Страница 26 из 53
Коробка с надписью «Пэт» мигом вылетает у меня из головы, я поворачиваюсь к маме, не прекращая крутить педали:
— Ты сердишься на меня? Я сделал что-то не так?
— Пэт, я на тебя не сержусь. А вот на твоего отца — да. У нас с ним вчера была долгая беседа, пока ты бегал. Несколько недель, возможно, придется нелегко, но в конце концов нам всем станет только лучше, я уверена.
Мелькает дикая, пугающая мысль.
— Мама, ты же не уходишь от нас?
— Нет, не ухожу. — Она смотрит мне в глаза, отчего я верю ей на все сто процентов. — Я бы никогда не оставила тебя, Пэт. Но сегодня я действительно уйду, потому что «Иглз» у меня уже в печенках сидят. С едой разберетесь сами.
— Куда ты пойдешь? — Я вращаю педали еще быстрее.
— Гулять, — отзывается мама, целует белый шрамик на моем мокром от пота лбу и уходит.
Я так переживаю из-за услышанного от мамы, что целый день ничего не ем, лишь воду пью и качаюсь. Матч «Иглз» начнется только в 16:15, поэтому устраиваю себе полноценную тренировку. Все это время я втайне надеюсь, что отец спустится ко мне в подвал и позовет смотреть предыдущую игру, которая начнется в час, — но тщетно.
В середине дня я поднимаюсь в дом, на секунду задерживаюсь у дивана.
— Папа?
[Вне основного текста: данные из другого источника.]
/-- Learning of a channel is done once every bin has its 2 x CYCLES samples: its result, and on LEARNED the new learned swatch is
stored (R32, R213-R215). -/
def Module.doneLearning (m : Module) (ch : Nat) : Module :=
  let sums := (List.range 128).map (m.gathered ch)
  match m.learnCycles ch with
  | some cycles =>
    if sums.all (fun x => x.count == 2 * cycles) then
      let t := Tbl.get (20, 10, 0, 0) m.live.tolerance ch
      let bins := sums.map (learnBin m.free t.1 t.2.1)
      let r := m.learnResult ch sums bins
      let m := { m with free := m.free + 1 }
      let kind := (m.busOf ch).phase.kind
      let m := if r = 0 then m.changeItems (fun i => { i with swatch := Tbl.set Swatch.none i.swatch ch ⟨kind, bins⟩ }) else m
      ((m.setLearning ch (fun c => (c.1, c.2.1, some r))).dropSamples (fun x => x == ch)).settleLearns
    else m
  | none => m
/-- SWATCH_LEARN_DONE (R214, R215). -/
def execSwatchLearnDone (dt channel : Nat) (s : State) : Result := s.onChannel dt channel (fun m => m.doneLearning channel)

/-! ### The open-wire test (R251, R252) -/

/-- The OWMON conversions of a measure bin at the hub: under pull-up in the second test bin, under pull-down in the fourth (R242,
R251). -/
def Module.wireSample (m : Module) (n b : Nat) (codes : List (List Int)) : Module :=
  match (m.slice n).wire with
  | some (p, up, down) =>
    let words := ([0, 2].map (fun j => (codes.getD j []).drop (beforeOwmon b j))).flatten
    let more := fun (x : Nat × Nat) => (x.1 + words.length, x.2 + (words.map Int.toNat).sum)
    if b = (m.wireBins n).getD 1 128 then m.setSlice n (fun h => { h with wire := some (p, more up, down) })
    else if b = (m.wireBins n).getD 3 128 then m.setSlice n (fun h => { h with wire := some (p, up, more down) })
    else m
  | none => m
/-- A test whose measure bins were lost on the link is begun again (R235, R251; log 101). -/
def Module.wireAgain (m : Module) (n : Nat) : Module :=
  match (m.slice n).wire with
  | some (p, up, down) =>
    let waits := (m.slice n).unacked.any (fun u => u.msg == .request (.openWire p))
    let at_ := (m.ownOf n).wire.map (fun w => w.1)
    if (up.1 = 0 ∨ down.1 = 0) ∧ !waits ∧ at_ ≠ some p then m.setSlice n (fun h => { h with wire := none }) else m
  | none => m

/-- Δ exceeds 1,311 codes: the mean under pull-up less the mean under pull-down (R251). -/
def wireOpen (up down : Nat × Nat) : Bool := decide (up.2 * down.1 > down.2 * up.1 + 1311 * (up.1 * down.1))
/-- One channel's test completes once both measure bins are delivered: OPEN above 1,311 codes, CONNECTED otherwise (R219, R251,
R252). -/
def Module.wireTested (m : Module) (ch : Nat) : Module :=
  let n := ch / 16
  match (m.slice n).wire with
  | some (p, up, down) =>
    if p = ch % 16 ∧ up.1 ≠ 0 ∧ down.1 ≠ 0 then
      let m := m.setSlice n (fun h => { h with wire := none })
      let m := if wireOpen up down then (m.setWire ch 1).detect ch 4 m.clk.cycle m.clk.angle 0xFF 0
        else (m.setWire ch 0).endFault ch 4 0
      m.settleWires.startWire n
    else m
  | none => m
/-- OPEN_WIRE_CHANNEL_TEST (R251, R252). -/
def execOpenWireChannelTest (dt channel : Nat) (s : State) : Result :=
  s.onChannel dt channel (fun m => m.wireTested channel)

end Sys2Proof.Machine
end

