-- ==== Sys2Proof/Machine/Track.lean ====
section
/-! DEFINITION. The angle tracker and the lamp buses: crossings, steps and rebases, the flywheel, the alternate reference,
cycle starts and half-cycle boundaries (spec/03). -/

namespace Sys2Proof.Machine
open Sys2Proof

/-! ### Positions on the angle -/

/-- Where the angle stood `delta` ticks ago, in parts 1/cycleLen of an au since the cycle began. -/
def Clock.partsAt (c : Clock) (delta : Nat) : Nat :=
  let len := c.cycleLen.toNat
  (((c.angle.toNat * len + c.frac : Nat) : Int) - ((65536 * delta : Nat) : Int)).emod ((65536 * len : Nat) : Int) |>.toNat
/-- The angle `delta` ticks ago. -/
def Clock.angleAt (c : Clock) (delta : Nat) : Angle := BitVec.ofNat 16 (c.partsAt delta / c.cycleLen.toNat)
/-- The turn `delta` ticks ago, or of the last cut where that came later (R81). -/
def Clock.turnAt (c : Clock) (delta : Nat) : Nat :=
  max c.cut.2 ((c.turn * c.cycleLen.toNat + c.frac - 65536 * delta) / c.cycleLen.toNat)
/-- An angle as a signed distance from 0. -/
def signedAngle (a : Angle) : Int := if a.toNat < 32768 then (a.toNat : Int) else (a.toNat : Int) - 65536

/-- The cycle in progress gets another length; the angle stays where it is. -/
def Clock.setLen (c : Clock) (len : Word32) : Clock :=
  if len = 0 then c else { c with cycleLen := len, frac := c.frac * len.toNat / c.cycleLen.toNat }

/-- The correction of R78 in au: a quarter of the phase error, at most 1,024 au either way. The spec gives no rounding: here it is
whole au, truncated towards zero (log 75). -/
def slewAu (err : Int) : Int := max (-1024) (min 1024 (err.tdiv 4))
/-- The length that R78 sets after a phase error of `err` au. -/
def Clock.slewed (c : Clock) (err : Int) : Word32 :=
  BitVec.ofNat 32 ((c.measured.toNat : Int) + slewAu err * c.measured.toNat / 65536).toNat

/-! ### Items that wait for a cycle start (R473) -/

/-- A bus's KIND has changed from `old`: learning on its channels is interrupted, and a bus that comes back lets no flash be
cut short (R196, R215). -/
def Module.kindChanged (m : Module) (n : Nat) (old : BusKind) : Module :=
  let new := (m.slice n).bus.phase.kind
  if new = old then m
  else
    let m := m.stopLearning (fun ch => ch / 16 == n) 3 false
    if old = .none then m.busBack n else m

/-- The bus of a slice whose BUS_KIND has changed from that of `old` is judged afresh (R84, R473). -/
def Module.newKind (m : Module) (n : Nat) (old : Items) : Module :=
  if Tbl.get 2 old.busKind n = Tbl.get 2 m.live.busKind n then m
  else
    let kind := (m.slice n).bus.phase.kind
    (m.setSlice n (fun h => { h with bus := { h.bus with
      phase := { h.bus.phase with kind := .none }, dcRun := 0, crossOnDc := false } })).kindChanged n kind
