/-- The epoch of a module that takes its configuration from escrow: the higher of those recorded for its position, plus one;
its spans authenticate afresh under it (R45, R70, R268). -/
def Module.escrowEpoch (m : Module) (east west : Option Escrow) : Module :=
  let of := fun (c : Option Escrow) => match c with
    | some c => if c.position = m.positionByte then c.epoch.toNat else 0
    | none => 0
  let top := max (max (of east) (of west)) (max (m.peerSeen .east).toNat (m.peerSeen .west).toNat)
  let e : Word16 := if top = 0 then 1 else nextEpoch (BitVec.ofNat 16 top)
  ((({ m with vault := { m.vault with hubEpoch := e } }).reauth .east).reauth .west)

/-- The module keeps its own configuration and is to push it where a copy is absent or older (R59). -/
def Module.keepOwn (m : Module) (e w : Option Escrow) : Module :=
  let old := fun (c : Option Escrow) => match c with | some c => decide (c.revision.toNat < m.revision.toNat) | none => true
  let same := fun (c : Option Escrow) => c.any (fun c => c.revision == m.revision)
  { m with
    stage := .ready, shelf := false
    ring := { m.ring with
      pushE := m.ring.pushE || old e, pushW := m.ring.pushW || old w, escrowE := same e, escrowW := same w } }

/-- The table of R59; the module is at stage `.ready` where it keeps its own configuration or is in the shelf state. -/
def Module.settleConfig (m : Module) (east west : Option Escrow) : Module :=
  let e := east.filter m.copyOk
  let w := west.filter m.copyOk
  if m.configValid then
    match bestCopy e w with
    | some c =>
      if m.revision.toNat < c.revision.toNat then m.takeCopy c (copiesSplit e w)
      else if m.inUse then (m.keepOwn e w).storeSize else ({ m with inUse := true }).reloadAll
    | none => if m.inUse then (m.keepOwn e w).storeSize else ({ m with inUse := true }).reloadAll
  else
    match bestCopy e w with
    | some c => (m.takeCopy c (copiesSplit e w)).escrowEpoch east west
    | none => if m.shelf && m.stage == .ready then m else m.dropOldPlace.enterShelf

/-- Weft headers come from the domain's reference (R79, R287). -/
def Module.headerHeard (m : Module) : Bool := m.ring.reference != 0xFF && decide (m.clk.headerGap < 64)

/-- Ring ready: the domain angle is adopted or this module becomes the reference, PRESENCE goes to all, what was held goes
out, and the session resumes (R77, R89, R90, R289, R294, R299, R379). -/
def Module.joinRing (m : Module) : Module :=
  let m := if m.ring.isRef then m
    else if m.headerHeard then
      { m with clk := { m.clk with tracker := .domain, altRef := false, rebaseDue := true, takePrimary := false } }
    else m.becomeRef
  ((m.sendPresence 0xFE).flushHeld.pushEscrow).resumeSession

/-- Stage 7: the module has its place in a ring that a header has reached or of which it is to be the reference, or the ring has no
place for it (R47, R59, R62, R89, R262). -/
def Module.stage7 (m : Module) (east west : Option Escrow) : Module :=
  let due := m.stage == .lamps || (m.stage == .ready && m.shelf)
  let formed := m.ring.unpositioned ||
    (m.ring.position.isSome && m.ring.form != .none && (m.ring.isRef || m.headerHeard || m.takeoverDue))
  if m.ringUp && due && formed && !m.halted then
    let m := m.settleConfig east west
    if m.ringReady then m.joinRing else m
  else m
/-- RING_READY (R59). -/
def execRingReady (dt : Nat) (east west : Option Escrow) (s : State) : Result := s.on dt (fun m => m.stage7 east west)
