-- ==== Sys2Proof/Machine/Core.lean ====
section
/-! DEFINITION. The machine as the host takes it. -/

def Sys2Proof.core : Host.Core :=
  { State := Sys2Proof.Machine.State, Fault := Sys2Proof.Machine.Fault, Refusal := Sys2Proof.Machine.Refusal,
    step := Sys2Proof.Machine.step, reset := Sys2Proof.Machine.State.reset }
end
Папа?
Он упорно глядит в телевизор, не обращая на меня внимания, а я даже не поднимаю глаз на экран, чтобы узнать, кто играет, — слишком взволнован мамиными словами. Надеваю мешок для мусора и выхожу на улицу. Мне нужно хоть с кем-то поговорить, одна надежда на Тиффани. Но вот уже целых пятнадцать минут я разминаюсь, а она все не показывается. В итоге бегу один. Забавно: когда я желаю бегать в одиночестве, Тиффани тут как тут, а именно сегодня взяла и не пришла.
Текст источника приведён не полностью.